Task details >>
Instruction for the entries that follow: retype exactly the lines from the line with "(s.setAF v).b = s.b := rfl" to the line with "(s.setAF v).ix = s.ix := rfl", both included, and omit all others.

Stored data

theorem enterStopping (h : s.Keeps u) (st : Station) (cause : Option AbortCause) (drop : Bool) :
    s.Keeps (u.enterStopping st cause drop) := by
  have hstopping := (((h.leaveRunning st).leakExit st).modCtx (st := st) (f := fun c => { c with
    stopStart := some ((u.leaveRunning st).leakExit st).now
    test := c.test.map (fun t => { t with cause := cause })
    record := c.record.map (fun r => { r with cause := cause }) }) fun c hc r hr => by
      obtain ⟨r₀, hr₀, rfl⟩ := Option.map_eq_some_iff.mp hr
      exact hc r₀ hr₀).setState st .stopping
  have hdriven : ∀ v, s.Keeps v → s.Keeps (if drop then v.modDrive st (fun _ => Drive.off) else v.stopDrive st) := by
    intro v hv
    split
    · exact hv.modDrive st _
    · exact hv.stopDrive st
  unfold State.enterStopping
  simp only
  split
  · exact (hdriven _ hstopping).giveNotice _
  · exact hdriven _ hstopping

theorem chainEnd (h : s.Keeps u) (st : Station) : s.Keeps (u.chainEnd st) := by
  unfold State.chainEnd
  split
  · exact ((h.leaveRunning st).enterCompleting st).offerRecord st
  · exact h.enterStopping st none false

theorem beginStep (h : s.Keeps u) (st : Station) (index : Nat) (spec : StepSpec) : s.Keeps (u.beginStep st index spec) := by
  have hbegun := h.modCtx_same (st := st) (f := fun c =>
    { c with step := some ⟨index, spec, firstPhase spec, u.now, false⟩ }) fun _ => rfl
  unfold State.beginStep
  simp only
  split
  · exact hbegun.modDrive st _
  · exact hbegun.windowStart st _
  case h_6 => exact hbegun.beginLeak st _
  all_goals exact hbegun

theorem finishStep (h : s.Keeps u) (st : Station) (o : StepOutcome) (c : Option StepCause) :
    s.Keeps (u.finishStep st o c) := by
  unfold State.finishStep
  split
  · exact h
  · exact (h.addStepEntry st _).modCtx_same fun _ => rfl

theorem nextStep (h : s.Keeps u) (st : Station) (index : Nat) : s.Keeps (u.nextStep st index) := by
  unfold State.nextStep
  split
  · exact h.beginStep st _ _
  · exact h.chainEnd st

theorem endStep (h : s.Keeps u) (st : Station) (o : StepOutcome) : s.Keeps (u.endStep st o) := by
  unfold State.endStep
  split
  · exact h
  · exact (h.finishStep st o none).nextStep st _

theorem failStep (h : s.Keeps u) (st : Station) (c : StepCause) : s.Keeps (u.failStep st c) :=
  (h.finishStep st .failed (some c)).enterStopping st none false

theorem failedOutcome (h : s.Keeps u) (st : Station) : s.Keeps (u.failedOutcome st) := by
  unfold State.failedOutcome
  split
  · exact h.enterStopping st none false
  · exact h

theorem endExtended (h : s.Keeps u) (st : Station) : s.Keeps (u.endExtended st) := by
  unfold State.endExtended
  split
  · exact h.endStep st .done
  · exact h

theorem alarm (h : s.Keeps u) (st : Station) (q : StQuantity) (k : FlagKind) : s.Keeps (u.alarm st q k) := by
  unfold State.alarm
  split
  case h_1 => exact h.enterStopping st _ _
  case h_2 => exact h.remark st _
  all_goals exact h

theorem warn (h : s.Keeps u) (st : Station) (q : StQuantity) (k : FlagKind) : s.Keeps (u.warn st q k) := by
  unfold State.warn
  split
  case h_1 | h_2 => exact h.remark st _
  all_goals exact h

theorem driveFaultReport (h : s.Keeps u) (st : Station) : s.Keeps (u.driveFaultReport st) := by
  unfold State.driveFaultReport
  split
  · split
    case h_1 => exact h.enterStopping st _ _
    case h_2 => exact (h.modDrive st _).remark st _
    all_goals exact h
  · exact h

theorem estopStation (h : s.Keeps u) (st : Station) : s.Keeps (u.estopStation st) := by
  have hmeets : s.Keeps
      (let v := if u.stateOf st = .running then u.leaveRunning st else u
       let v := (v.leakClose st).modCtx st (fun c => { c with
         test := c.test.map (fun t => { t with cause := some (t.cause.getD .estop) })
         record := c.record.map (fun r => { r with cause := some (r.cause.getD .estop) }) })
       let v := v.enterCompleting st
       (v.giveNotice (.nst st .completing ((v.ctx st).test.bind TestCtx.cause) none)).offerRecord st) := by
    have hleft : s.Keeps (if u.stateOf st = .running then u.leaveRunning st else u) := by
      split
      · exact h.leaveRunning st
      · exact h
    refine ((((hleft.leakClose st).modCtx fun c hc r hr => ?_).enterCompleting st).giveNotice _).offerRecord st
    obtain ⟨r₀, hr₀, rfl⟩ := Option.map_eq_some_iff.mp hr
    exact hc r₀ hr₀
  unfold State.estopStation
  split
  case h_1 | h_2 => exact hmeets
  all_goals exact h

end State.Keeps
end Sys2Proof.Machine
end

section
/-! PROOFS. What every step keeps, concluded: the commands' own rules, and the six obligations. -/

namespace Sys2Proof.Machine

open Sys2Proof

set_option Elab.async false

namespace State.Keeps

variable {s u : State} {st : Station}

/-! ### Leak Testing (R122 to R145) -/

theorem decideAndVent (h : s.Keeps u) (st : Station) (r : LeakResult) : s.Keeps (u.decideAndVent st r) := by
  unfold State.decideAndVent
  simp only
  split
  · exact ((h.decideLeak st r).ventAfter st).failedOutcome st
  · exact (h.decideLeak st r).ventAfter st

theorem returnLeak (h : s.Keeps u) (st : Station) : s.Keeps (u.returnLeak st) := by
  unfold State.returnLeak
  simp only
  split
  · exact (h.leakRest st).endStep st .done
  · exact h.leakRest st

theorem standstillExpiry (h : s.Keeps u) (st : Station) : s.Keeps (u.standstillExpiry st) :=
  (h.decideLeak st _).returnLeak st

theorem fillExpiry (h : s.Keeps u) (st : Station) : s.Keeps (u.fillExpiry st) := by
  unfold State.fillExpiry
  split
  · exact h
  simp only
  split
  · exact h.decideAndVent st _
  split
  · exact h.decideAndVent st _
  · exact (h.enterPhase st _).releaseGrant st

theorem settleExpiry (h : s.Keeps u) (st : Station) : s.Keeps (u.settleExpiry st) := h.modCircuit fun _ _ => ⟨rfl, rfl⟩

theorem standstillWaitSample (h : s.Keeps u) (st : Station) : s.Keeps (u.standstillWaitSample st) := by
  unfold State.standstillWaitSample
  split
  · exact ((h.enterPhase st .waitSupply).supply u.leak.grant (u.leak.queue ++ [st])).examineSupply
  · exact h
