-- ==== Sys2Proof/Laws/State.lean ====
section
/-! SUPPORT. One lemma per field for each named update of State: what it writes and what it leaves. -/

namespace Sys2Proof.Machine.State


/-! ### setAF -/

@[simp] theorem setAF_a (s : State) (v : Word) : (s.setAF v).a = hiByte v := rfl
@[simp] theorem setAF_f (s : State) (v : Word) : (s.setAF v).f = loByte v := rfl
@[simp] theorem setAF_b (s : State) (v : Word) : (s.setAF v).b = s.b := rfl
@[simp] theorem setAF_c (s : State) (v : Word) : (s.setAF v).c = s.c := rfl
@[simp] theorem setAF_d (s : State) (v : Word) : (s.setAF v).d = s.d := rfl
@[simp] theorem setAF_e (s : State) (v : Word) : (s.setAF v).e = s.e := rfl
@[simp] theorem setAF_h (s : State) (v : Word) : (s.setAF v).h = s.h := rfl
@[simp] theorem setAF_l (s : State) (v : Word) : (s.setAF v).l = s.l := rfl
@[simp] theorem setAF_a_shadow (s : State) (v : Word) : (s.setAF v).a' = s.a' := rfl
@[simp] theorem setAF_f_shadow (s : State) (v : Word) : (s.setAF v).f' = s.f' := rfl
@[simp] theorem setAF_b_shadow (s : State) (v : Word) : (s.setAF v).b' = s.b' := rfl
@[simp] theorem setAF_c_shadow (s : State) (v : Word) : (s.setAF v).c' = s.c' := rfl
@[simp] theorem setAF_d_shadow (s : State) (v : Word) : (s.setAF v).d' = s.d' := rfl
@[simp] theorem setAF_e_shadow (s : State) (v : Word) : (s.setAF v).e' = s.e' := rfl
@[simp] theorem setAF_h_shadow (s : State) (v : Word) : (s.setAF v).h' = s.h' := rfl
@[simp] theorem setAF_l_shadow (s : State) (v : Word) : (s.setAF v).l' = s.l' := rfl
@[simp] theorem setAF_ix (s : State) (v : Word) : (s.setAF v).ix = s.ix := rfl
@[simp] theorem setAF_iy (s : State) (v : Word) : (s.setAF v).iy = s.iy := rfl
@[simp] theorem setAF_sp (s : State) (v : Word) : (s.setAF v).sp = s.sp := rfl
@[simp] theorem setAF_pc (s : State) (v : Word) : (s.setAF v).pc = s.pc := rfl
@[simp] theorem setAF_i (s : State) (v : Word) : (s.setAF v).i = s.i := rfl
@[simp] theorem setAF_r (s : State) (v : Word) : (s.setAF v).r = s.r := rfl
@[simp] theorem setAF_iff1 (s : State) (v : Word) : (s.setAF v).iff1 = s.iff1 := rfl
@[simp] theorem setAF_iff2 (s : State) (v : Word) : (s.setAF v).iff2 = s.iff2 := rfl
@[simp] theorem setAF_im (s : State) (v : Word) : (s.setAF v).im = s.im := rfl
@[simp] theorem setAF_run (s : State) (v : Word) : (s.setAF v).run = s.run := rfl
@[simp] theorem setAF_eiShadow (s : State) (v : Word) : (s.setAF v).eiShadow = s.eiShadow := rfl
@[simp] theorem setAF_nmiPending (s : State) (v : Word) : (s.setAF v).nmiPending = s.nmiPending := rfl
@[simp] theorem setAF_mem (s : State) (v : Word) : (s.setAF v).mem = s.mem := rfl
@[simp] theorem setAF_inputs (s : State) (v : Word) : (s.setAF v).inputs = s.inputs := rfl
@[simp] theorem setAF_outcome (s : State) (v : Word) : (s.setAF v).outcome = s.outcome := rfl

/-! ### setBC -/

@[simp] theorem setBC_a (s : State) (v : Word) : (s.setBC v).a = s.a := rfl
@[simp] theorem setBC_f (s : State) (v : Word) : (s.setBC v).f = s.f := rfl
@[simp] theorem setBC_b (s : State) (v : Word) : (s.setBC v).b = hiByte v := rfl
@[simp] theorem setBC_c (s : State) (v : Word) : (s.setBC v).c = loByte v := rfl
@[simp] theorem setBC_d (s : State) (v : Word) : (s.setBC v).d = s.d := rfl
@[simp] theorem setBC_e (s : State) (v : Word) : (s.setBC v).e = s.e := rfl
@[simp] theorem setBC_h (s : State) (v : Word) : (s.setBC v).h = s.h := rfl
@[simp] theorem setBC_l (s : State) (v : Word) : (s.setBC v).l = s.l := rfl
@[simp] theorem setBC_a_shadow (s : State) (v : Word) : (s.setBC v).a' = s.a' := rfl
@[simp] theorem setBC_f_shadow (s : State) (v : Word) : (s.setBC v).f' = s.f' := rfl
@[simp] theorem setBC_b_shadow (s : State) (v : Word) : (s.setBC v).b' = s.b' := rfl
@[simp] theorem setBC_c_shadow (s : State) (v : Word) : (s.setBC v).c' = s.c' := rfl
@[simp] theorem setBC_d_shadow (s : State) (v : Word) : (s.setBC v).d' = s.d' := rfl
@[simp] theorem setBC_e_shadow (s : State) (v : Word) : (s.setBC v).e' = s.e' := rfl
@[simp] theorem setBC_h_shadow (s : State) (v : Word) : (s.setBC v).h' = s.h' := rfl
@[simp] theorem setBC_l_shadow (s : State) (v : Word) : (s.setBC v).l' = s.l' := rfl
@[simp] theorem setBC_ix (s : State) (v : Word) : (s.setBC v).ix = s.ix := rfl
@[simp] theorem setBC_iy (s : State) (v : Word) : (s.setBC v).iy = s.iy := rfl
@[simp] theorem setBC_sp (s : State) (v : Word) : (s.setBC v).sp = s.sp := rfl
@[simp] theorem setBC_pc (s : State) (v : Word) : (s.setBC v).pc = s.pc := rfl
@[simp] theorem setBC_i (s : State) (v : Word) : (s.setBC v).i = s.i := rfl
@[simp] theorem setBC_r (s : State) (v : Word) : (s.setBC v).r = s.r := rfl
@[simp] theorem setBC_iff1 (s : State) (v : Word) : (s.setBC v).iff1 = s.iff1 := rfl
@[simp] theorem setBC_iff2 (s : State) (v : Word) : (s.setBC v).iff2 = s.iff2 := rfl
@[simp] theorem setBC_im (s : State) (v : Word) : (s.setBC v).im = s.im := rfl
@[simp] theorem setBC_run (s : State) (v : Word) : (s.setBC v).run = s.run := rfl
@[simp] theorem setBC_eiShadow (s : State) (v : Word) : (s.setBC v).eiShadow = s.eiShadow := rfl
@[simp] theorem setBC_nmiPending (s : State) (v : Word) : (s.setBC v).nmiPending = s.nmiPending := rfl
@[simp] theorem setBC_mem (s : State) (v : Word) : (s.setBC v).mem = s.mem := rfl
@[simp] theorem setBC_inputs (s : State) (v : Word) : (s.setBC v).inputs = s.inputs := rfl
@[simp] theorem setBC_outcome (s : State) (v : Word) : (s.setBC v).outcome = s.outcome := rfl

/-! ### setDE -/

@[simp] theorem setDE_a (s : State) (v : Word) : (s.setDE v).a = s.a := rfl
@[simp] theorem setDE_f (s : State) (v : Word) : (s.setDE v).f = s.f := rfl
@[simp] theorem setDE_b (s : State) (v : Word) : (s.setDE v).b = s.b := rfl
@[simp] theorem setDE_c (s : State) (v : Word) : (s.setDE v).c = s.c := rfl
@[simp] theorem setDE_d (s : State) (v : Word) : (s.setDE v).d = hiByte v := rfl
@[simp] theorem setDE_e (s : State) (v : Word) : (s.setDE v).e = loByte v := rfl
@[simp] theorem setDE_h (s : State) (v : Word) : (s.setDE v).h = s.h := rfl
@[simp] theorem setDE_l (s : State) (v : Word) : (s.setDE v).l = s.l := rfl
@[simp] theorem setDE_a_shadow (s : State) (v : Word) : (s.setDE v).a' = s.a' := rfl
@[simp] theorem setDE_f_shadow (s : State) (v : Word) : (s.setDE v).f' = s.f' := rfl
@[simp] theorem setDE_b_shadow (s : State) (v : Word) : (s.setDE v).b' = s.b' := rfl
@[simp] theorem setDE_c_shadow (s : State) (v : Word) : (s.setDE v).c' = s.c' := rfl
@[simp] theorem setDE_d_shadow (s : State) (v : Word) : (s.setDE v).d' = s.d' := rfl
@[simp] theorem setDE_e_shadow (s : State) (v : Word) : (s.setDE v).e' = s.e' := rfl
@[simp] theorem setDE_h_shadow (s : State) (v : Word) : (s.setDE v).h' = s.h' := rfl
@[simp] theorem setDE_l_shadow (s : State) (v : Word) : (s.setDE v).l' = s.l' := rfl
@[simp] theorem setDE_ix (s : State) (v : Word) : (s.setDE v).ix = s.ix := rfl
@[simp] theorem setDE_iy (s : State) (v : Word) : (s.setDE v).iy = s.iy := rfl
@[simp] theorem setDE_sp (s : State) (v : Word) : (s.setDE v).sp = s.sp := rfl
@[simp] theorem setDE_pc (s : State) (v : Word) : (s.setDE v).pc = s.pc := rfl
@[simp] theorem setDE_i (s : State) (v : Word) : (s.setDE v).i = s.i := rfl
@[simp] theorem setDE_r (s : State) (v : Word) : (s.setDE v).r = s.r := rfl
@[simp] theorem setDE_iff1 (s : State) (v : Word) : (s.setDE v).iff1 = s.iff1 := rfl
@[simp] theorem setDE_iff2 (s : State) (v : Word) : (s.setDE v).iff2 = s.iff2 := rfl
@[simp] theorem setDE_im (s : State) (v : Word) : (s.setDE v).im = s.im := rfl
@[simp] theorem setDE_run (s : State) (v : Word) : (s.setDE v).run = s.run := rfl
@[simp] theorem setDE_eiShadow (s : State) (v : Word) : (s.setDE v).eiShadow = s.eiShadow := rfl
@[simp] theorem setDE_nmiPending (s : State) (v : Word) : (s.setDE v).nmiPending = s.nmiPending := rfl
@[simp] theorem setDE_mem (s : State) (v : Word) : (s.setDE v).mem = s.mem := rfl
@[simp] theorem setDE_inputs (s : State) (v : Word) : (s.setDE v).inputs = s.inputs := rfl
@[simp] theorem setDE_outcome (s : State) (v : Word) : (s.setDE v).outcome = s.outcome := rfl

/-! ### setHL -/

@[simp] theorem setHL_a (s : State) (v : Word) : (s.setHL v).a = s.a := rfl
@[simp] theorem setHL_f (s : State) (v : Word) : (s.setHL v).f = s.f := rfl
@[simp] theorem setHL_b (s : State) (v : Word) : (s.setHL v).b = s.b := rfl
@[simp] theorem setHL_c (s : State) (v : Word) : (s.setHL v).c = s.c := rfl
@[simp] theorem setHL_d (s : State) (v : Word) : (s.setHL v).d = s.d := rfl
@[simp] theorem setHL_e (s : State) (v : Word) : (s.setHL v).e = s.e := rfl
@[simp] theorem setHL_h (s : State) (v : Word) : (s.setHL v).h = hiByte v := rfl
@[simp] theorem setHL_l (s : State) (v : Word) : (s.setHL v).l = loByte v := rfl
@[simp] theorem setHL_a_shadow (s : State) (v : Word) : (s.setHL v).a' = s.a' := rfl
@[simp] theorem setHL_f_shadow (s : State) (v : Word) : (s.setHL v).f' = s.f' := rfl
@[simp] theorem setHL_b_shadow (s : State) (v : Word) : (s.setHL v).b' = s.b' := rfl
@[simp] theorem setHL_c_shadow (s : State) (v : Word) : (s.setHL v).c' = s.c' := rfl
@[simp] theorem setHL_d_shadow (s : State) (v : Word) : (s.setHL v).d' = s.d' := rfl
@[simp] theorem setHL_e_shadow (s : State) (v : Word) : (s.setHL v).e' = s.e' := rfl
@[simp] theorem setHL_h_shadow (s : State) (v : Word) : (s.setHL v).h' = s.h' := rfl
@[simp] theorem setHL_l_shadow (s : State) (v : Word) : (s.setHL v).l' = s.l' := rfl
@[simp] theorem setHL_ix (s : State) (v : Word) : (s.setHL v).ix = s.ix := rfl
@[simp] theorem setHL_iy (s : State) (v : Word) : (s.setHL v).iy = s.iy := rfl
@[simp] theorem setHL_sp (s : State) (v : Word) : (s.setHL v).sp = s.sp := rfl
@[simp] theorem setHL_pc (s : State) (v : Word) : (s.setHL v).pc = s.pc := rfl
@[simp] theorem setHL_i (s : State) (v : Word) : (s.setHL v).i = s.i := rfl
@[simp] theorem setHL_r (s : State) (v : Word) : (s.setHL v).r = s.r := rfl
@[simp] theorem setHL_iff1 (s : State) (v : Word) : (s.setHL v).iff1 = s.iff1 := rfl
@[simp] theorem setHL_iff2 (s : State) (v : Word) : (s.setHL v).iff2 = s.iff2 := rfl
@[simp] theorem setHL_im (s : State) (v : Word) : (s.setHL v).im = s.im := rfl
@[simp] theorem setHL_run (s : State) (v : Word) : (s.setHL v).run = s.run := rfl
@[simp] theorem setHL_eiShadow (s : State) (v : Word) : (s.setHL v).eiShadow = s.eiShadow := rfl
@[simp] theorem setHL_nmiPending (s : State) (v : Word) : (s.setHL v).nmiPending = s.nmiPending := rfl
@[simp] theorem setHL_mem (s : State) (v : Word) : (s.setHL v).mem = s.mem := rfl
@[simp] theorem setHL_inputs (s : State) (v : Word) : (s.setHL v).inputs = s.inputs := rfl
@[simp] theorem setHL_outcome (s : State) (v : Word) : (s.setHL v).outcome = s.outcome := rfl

Answer for this exercise >>
@[simp] theorem setAF_b (s : State) (v : Word) : (s.setAF v).b = s.b := rfl
@[simp] theorem setAF_c (s : State) (v : Word) : (s.setAF v).c = s.c := rfl
@[simp] theorem setAF_d (s : State) (v : Word) : (s.setAF v).d = s.d := rfl
@[simp] theorem setAF_e (s : State) (v : Word) : (s.setAF v).e = s.e := rfl
@[simp] theorem setAF_h (s : State) (v : Word) : (s.setAF v).h = s.h := rfl
@[simp] theorem setAF_l (s : State) (v : Word) : (s.setAF v).l = s.l := rfl
@[simp] theorem setAF_a_shadow (s : State) (v : Word) : (s.setAF v).a' = s.a' := rfl
@[simp] theorem setAF_f_shadow (s : State) (v : Word) : (s.setAF v).f' = s.f' := rfl
@[simp] theorem setAF_b_shadow (s : State) (v : Word) : (s.setAF v).b' = s.b' := rfl
@[simp] theorem setAF_c_shadow (s : State) (v : Word) : (s.setAF v).c' = s.c' := rfl
@[simp] theorem setAF_d_shadow (s : State) (v : Word) : (s.setAF v).d' = s.d' := rfl
@[simp] theorem setAF_e_shadow (s : State) (v : Word) : (s.setAF v).e' = s.e' := rfl
@[simp] theorem setAF_h_shadow (s : State) (v : Word) : (s.setAF v).h' = s.h' := rfl
@[simp] theorem setAF_l_shadow (s : State) (v : Word) : (s.setAF v).l' = s.l' := rfl
@[simp] theorem setAF_ix (s : State) (v : Word) : (s.setAF v).ix = s.ix := rfl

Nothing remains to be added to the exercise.